The drive was embellished with statues from the workshop of Jan Hammer, who was born in Plzen (Pilsen). He came to Cimelice in 1735 and lived there until 1768. His workshop produced sculptures of high artistic quality. Statues from the park and drive were moved to the stone bridge near Nerestce, to the crossroads and the bridge in Cimelice (statues of St Vaclav, St Jan Nepomucky, St Norbert and St Vojtech), to the wall of the Cimelice cemetery, and to the hill on the road to Mirotice. A few of Hammer's statues also grace the old stone bridge in Pisek.

The castle garden has made Cimelice famous in recent years with impressive flower exhibitions, which are professionally organised every second year.

The vicarage (reinstated here in 1749), the school (1808) and the manorial hospital (1804) were built along the road from the castle to the Cimelice church.
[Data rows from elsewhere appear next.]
/-! ### The security commands -/

def good : SigCheck := { rsaOk := true, slhOk := true, keyId := [1] }
def image1 : FwImage := { hash := [], svn := 3, handover := 1, sig := good }
def cfg1 : CfgRecord := { hash := [], idhash := [], isSealed := false, sealEn := true, debugAllow := true, winFirst := 0,
                          winPages := 0, mac0 := 0, mac1 := 0, intakeQ := 2, svn := 1, sig := good }
def owner1 : OwnerRecord := { hash := [], ownerId := List.replicate 16 0, keys := [[1]], svn := 1, sig := good }

/-- An enrolled package in a presence window. -/
def held : State :=
  let s := up.setF pgSec Reg.SEC_STAT_PRESENCE 1
  { s with brd.cur := { s.cur with owner := some owner1, cfg := some cfg1, fw := some image1 } }

def status (s : State) : Nat := (s.word (rspIdx + 1)).toNat / 65536

theorem witness_FlashCommandsBeginTheirWrite :
    (held.mbxIgnores = false ∧ held.flashBusy = false ∧ held.cur.flashHeld = false ∧ held.presence = true ∧
      held.sealed = false ∧ held.cur.entropyBad = false ∧
      [0x0203, 0x0204, 0x0205, 0x0206, 0x0207, 0x0208, 0x0209].all (fun k => !held.mbxRefuses k) = true) ∧
    (after (exec (.fwStage (req []) image1) held)).cur.flashOp = some (.fwStage true image1) ∧
    (let s := { held with brd.flash := { held.flash with fwB := some { gen := 1, marker := false, body := image1 } },
                          brd.cur := { held.cur with fwStagedB := some true } }
     s.stagedFw = some (true, image1) ∧ sigBoth image1.sig = true ∧ s.flash.fwCtr ≤ image1.svn ∧
       (after (exec (.fwCommit (req [0])) s)).cur.flashOp = some (.fwMarker true false) ∧
       (after (exec (.fwCommitLive (req [1])) s)).getF pgCur Reg.CUR_MBX_STAT_READY = 0) ∧
    (held.ownerSigned cfg1.sig = true ∧ cfg1.idhash = held.flash.idhash ∧
      (after (exec (.cfgStage (req []) cfg1) held)).cur.flashOp = some (.cfgStage (!held.cfgSlotB) cfg1)) ∧
    (let s := { held with brd.flash := { held.flash with cfgB := some { gen := 1, marker := false, body := cfg1 } },
                          brd.cur := { held.cur with cfgStagedB := some true } }
     (after (exec (.cfgCommit (req [])) s)).cur.flashOp = some (.cfgMarker true)) ∧
    (held.cur.owner = some owner1 ∧ owner1.svn < 2) ∧
    (after (exec (.pufReenrol (req [])) held)).cur.flashOp = some .reenrol ∧
    (after (exec (.certInstall (req []) [1, 2] good) held)).cur.flashOp = some (.chain [1, 2]) := by decide +kernel

/-- A flash write under way for a mailbox command. -/
def writing (op : FlashOp) : State :=
  { held with brd.cur := { held.cur with flashOp := some op, flashSent := true, job := some (.flash op), jobCode := 0x0209,
                                         jobTag := 7 },
              brd.flash := { held.flash with fwB := some { gen := 1, marker := false, body := { image1 with svn := 4 } } } }

theorem witness_FlashWriteEndsAndHandOver :
    (status (after (exec (.flashWriteComplete false) (writing (.chain [1])))) = 0x0103 ∧
      (after (exec (.flashWriteComplete true) (writing (.chain [1])))).flash.chain = [1]) ∧
    (after (exec (.flashWriteComplete true) (writing (.fwMarker true true)))).cur.replacing = true ∧
    (let s := { writing (.fwMarker true true) with brd.cur.fw := some { image1 with handover := 2 } }
     status (after (exec (.flashWriteComplete true) s)) = 0x0106) ∧
    (let s := after (exec (.flashWriteComplete true) (writing (.fwMarker true true)))
     s.cur.newFw = some { image1 with svn := 4 } ∧ s.cur.replacing = true ∧
       (after (exec .newImageReady s)).getF pgSec Reg.SEC_SVN_FW = 4) := by decide +kernel

/-- A token for an act, for the device identity and bring-up nonce of `named`. -/
def token (act : String) : Token :=
  { body := ascii act ++ List.replicate (16 - (ascii act).length) 0 ++ List.replicate 48 0 ++ List.replicate 48 0, sig := good }

def named : State :=
  { held with brd.flash := { held.flash with idhash := List.replicate 48 0 },
              brd.cur := { held.cur with nonce := List.replicate 48 0, closedRun := 10 } }

theorem witness_UnsealAndDebug :
    (let s := named.setF pgSec Reg.SEC_STAT_SEALED 1
     s.mbxIgnores = false ∧ s.mbxRefuses 0x020A = false ∧ s.presence = true ∧ s.tokenOk "UNSEAL" (token "UNSEAL") = true ∧
       s.sealed = true ∧ s.cur.entropyBad = false ∧ s.hbmFilled = true ∧
       let u := s.setF (pgMem 2) Reg.MEM_STAT_FILLED 0
       u.hbmFilled = false ∧ (after (exec (.unseal (req []) (token "UNSEAL")) u)).cur.job = some (.waitHbm (.unseal (req []) (token "UNSEAL")))) ∧
    (let t := { named with brd.cur.job := some .unseal }
     (after (exec .unsealDone t)).sealed = false ∧ (after (exec .unsealDone t)).mem = []) ∧
    (named.tokenOk "DEBUG" (token "DEBUG") = true ∧ named.debugAllow = true ∧
      (after (exec (.debugUnlock (req []) (token "DEBUG")) named)).getF pgSec Reg.SEC_STAT_DEBUG = 1) ∧
    (let s := named.setF pgSec Reg.SEC_STAT_SEAL 2
     10 ≤ s.cur.closedRun ∧ (after (exec (.sealRearm (req [])) s)).getF pgSec Reg.SEC_STAT_SEAL = 1) ∧
    (up.perst = false ∧ up.getF pgSec Reg.SEC_STAT_DEBUG = 0 ∧ State.reset.perst = true ∧
      (up.setF pgSec Reg.SEC_STAT_DEBUG 1).getF pgSec Reg.SEC_STAT_DEBUG = 1) := by decide +kernel

def acc1 : AccSess :=
  { sid := 5, epoch := 2, secret := 3, queue := 1, peer := false, ip := 1, port := 2, top := 0, window := [], txSeq := 0 }

theorem witness_KeySlotsAndWaitingCommands :
    (let s := { up with inq.accSess := [acc1] }
     let m := req (leBytes 1 9 ++ leBytes 4 5 ++ leBytes 4 2)
     mbxWf m = true ∧ s.mbxIgnores = false ∧ s.mbxRefuses 0x020D = false ∧ s.hbmFilled = true ∧ s.hasKey 9 = false ∧
       9 ≤ m.payload.length ∧ s.accSess.find? (fun x => x.sid = 5) = some acc1 ∧
       sget (fun _ => 0) (after (exec (.slotLoad m) s)).keys 9 = slotKey 3 9 ∧
       (let u := s.setF (pgMem 2) Reg.MEM_STAT_FILLED 0
        u.hbmFilled = false ∧ (after (exec (.slotLoad m) u)).cur.job = some (.waitHbm (.slotLoad m))) ∧
       (let w := { s with brd.cur := { s.cur with job := some (.waitHbm (.slotLoad m)), jobTag := 7, jobCode := 0x020D } }
        (after (exec .hbmWaitCommandResume w)).hasKey 9 = true)) ∧
    (let s := { up with brd.keys := [(9, 4)] }
     s.slotInUse 9 = false ∧ s.mbxRefuses 0x020E = false ∧ (after (exec (.slotFree (req [9])) s)).hasKey 9 = false) ∧
    (let w := { up with brd.cur := { up.cur with job := some (.waitHbm (.unseal (req []) (token "UNSEAL"))) } }
     w.hbmFilled = true) ∧
    (let m := req (leBytes 4 5 ++ leBytes 2 0xFFFF ++ leBytes 1 0 ++ leBytes 64 8)
     let w := { up with brd.cur := { up.cur with job := some (.waitHbm (.sessionScrub m)) } }
     71 ≤ m.payload.length ∧ w.scrubBlocked (scrubMask m) = false ∧
       (after (exec .hbmWaitCommandResume w)).cur.job = some (.scrub 0xFFFF 8)) ∧
    (let m := req (leBytes 4 5 ++ leBytes 2 1 ++ leBytes 1 0 ++ leBytes 64 8)
     let u := up.setF (pgMem 2) Reg.MEM_STAT_FILLED 0
     scrubSess m ≠ 0xFFFF ∧ u.hbmFilled = false ∧ (after (exec (.sessionScrub m) u)).cur.job = some (.waitHbm (.sessionScrub m))) := by
  decide +kernel

theorem witness_SessionScrub :
    (let s := { up with inq.accSess := [acc1] }
     let m := req (leBytes 4 5 ++ leBytes 2 0xFFFF ++ leBytes 1 0 ++ leBytes 64 8)
     mbxWf m = true ∧ s.mbxIgnores = false ∧ s.mbxRefuses 0x020F = false ∧ 71 ≤ m.payload.length ∧
       s.scrubBlocked (scrubMask m) = false ∧ (scrubSess m ≠ 0xFFFF → s.hbmFilled = true) ∧
       (after (exec (.sessionScrub m) s)).accSess = []) ∧
    (let s := { up with brd.cur := { up.cur with job := some (.scrub 0xFFFF 8) } }
     let s := { s with mems.mem := [(localAddr 3 0x80000, 1), (localAddr 4 0x80000, 1)] }
     s.arcCmd = none ∧ (after (exec .sessionScrubFinish s)).mem = [(localAddr 4 0x80000, 1)]) ∧
    (let m := req (leBytes 4 5 ++ leBytes 2 0xFFFF ++ leBytes 1 0 ++ leBytes 64 8)
     let s := up.setDoc 3 docFlight
     s.scrubBlocked (scrubMask m) = true ∧ status (after (exec (.sessionScrub m) s)) = 4) ∧
    (let s := { up with brd.cur := { up.cur with job := some (.scrub 1 8) } }
     (after (exec .sessionScrubFinish s)).cur.job = some (.scrub 0xFFFF 8) ∧
       State.arcCmd { s with arch.arcCmd := some { op := 1, sess := 0, newSlot := 0 } } ≠ none) := by decide +kernel

/-- A one-cluster exhibit: cluster 0, one descriptor. -/
def exhibit : List Byte :=
  ascii "AKX9" ++ leBytes 4 1 ++ leBytes 64 1 ++ leBytes 4 168 ++ leBytes 4 0 ++ List.replicate 48 0
    ++ (leBytes 2 0 ++ leBytes 2 1 ++ leBytes 4 136) ++ leBytes 32 0x1234
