-- ==== Sys2Proof/Syntax.lean ====
section
/-! DEFINITION. The instructions and events of the RK9: one constructor of `Instr` for each row of
spec/opcode_table.json: the operations and events of the device's units, whose arguments say which unit or record they
act on, and the encoded Xaril instructions (spec/05 R107). -/

namespace Sys2Proof

/-- A scalar or vector register number (spec/05 Table 5.2). -/
abbrev Reg := Fin 32
/-- A mask register number (spec/05 Table 5.2). -/
abbrev MReg := Fin 8
/-- A level `.L0` to `.L7` (spec/00 R7). -/
abbrev Level := Fin 8
/-- An accumulator tile number (spec/05 Table 5.2). -/
abbrev Acc := Fin 64
/-- The mask of a vector word: `none` is MK = 0 (spec/07 R155). -/
abbrev VMask := Option MReg
/-- The counter tag of an engine command: `none` is NC = 1 (spec/05 R107). -/
abbrev KTag := Option (Fin 16)
/-- The counter of CANCEL: `none` is KEN = 0 (spec/10 R227). -/
abbrev CTag := Option (Fin 16)
/-- An F field: SIGNED in bit 4, a format code in bits 3:0 (spec/07 R158). -/
abbrev FormatField := Fin 32
/-- An access size code (spec/06 Table 6.11). -/
abbrev SizeCode := Fin 8

/-- The ordering suffix of an atomic (spec/06 R148). -/
inductive AmoOrder where
  | none | acq | rel | ar
  deriving DecidableEq, Repr

/-- The rounding field of an instruction: a code of spec/03 Table 3.13, or the code held in RM (spec/05 R110). -/
inductive Rc where
  | rne | rtz | rup | rdn | sr | fromRM
  deriving DecidableEq, Repr

/-- A decrement message (spec/14 Table 14.10): target handle, mark, edge position (0xFF for none), source number. -/
structure Decrement where
  target : Word
  mark : Byte
  epos : Byte
  src : Nat
  /-- The instance of a SUCC decrement or a DEC, which its target must belong to (spec/10 R231, R233). -/
  owner : Option (Nat × Nat) := none
  /-- The request of a DEC, which takes the reply. -/
  reply : Option Nat := none
  /-- A DEC: its issuer alone is told of a failure (spec/10 R231). -/
  told : Bool := false
  /-- The die of the record that sends it (spec/17 R376). -/
  die : Nat := 0
  deriving DecidableEq, Repr

/-- The kinds of token a channel carries (spec/02 R52). -/
inductive TokenKind where
  | data | message | endTok | endCancelled
  deriving DecidableEq, Repr

/-- A token on its way to a receiving endpoint: its beats as bytes, whether its tail is among them (spec/02 R52, R53), and
the poison mark of its source (spec/17 R371). -/
structure Token where
  kind : TokenKind
  bytes : Bytes
  tail : Bool
  bad : Bool := false
  /-- The channel it belongs to, by instance and template channel (spec/02 R51). -/
  chan : Option (Nat × Nat) := none
  /-- A channel deposit in place of a withdrawn lane group: the entry, and the index of its first beat there (spec/16 R340). -/
  place : Option (Nat × Nat) := none
  /-- The source number, PART and ADDR of its deposits, which a guard checks and logs (spec/17 R360, R363). -/
  origin : Option (Nat × Nat × Word) := none
  deriving DecidableEq, Repr

/-- A packet of the fabrics: the header of spec/16 Table 16.2, the value of its reserved fields, and its data. -/
structure Packet where
  kind : Nat
  cls : Nat
  trim : Bool
  pois : Bool
  rel : Bool
  perf : Bool
  src : Nat
  part : Nat
  dest : Nat
  seq : Nat
  eport : Nat
  iport : Nat
  addr : Word
  aux : Word
  reserved : Nat
  data : Bytes
  /-- BEATS: payload beats, and ILEN: inline bytes (spec/16 R337). -/
  beats : Nat := 0
  ilen : Nat := 0
  /-- The bytes that a store or load of the vector port touches, as runs of an offset and a length from ADDR up; none listed is all of
  them (log 24). -/
  enable : List (Nat × Nat) := []
  deriving DecidableEq, Repr

/-- A translation on its way to a TLB: the home and its GEN, the partition, and words 0 to 2 of the entry (spec/15 R321). -/
structure Fill where
  home : Nat
  part : Nat
  gen : Nat
  w0 : Word
  w1 : Word
  w2 : Word
  /-- The asker, 0 for none, and the context of a Fathom engine (spec/15 R320). -/
  by_ : Nat := 0
  ctx : Nat := 0
  deriving DecidableEq, Repr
The church of St. Trinity is now a small museum of architectural styles. A former, smaller, gothic chapel forms today's vestry and it has a renaissance dome with paintings, baroque altars, an empire-style confessional and a chancel.

The church was repaired and enlarged in 1822 by the Wratislavs. It contains some remarkable pieces of art - a gothic statue of the Madonna from the second half of the 15th century; richly decorated baroque altars and a font; a few precious gravestones from the 16th and 17th centuries, and coat of arms of Karel Bissingen in stone. St Trinity's statue (in the rococo style) dominates the space in front of the church.

J. F. Jöndl built the Wratislav burial chamber, combined with a chapel in the empire style, in Cimelice cemetery in 1817. The chamber resembles a small Greek temple, with a triangular gable placed on an entablature supported by four Doric columns.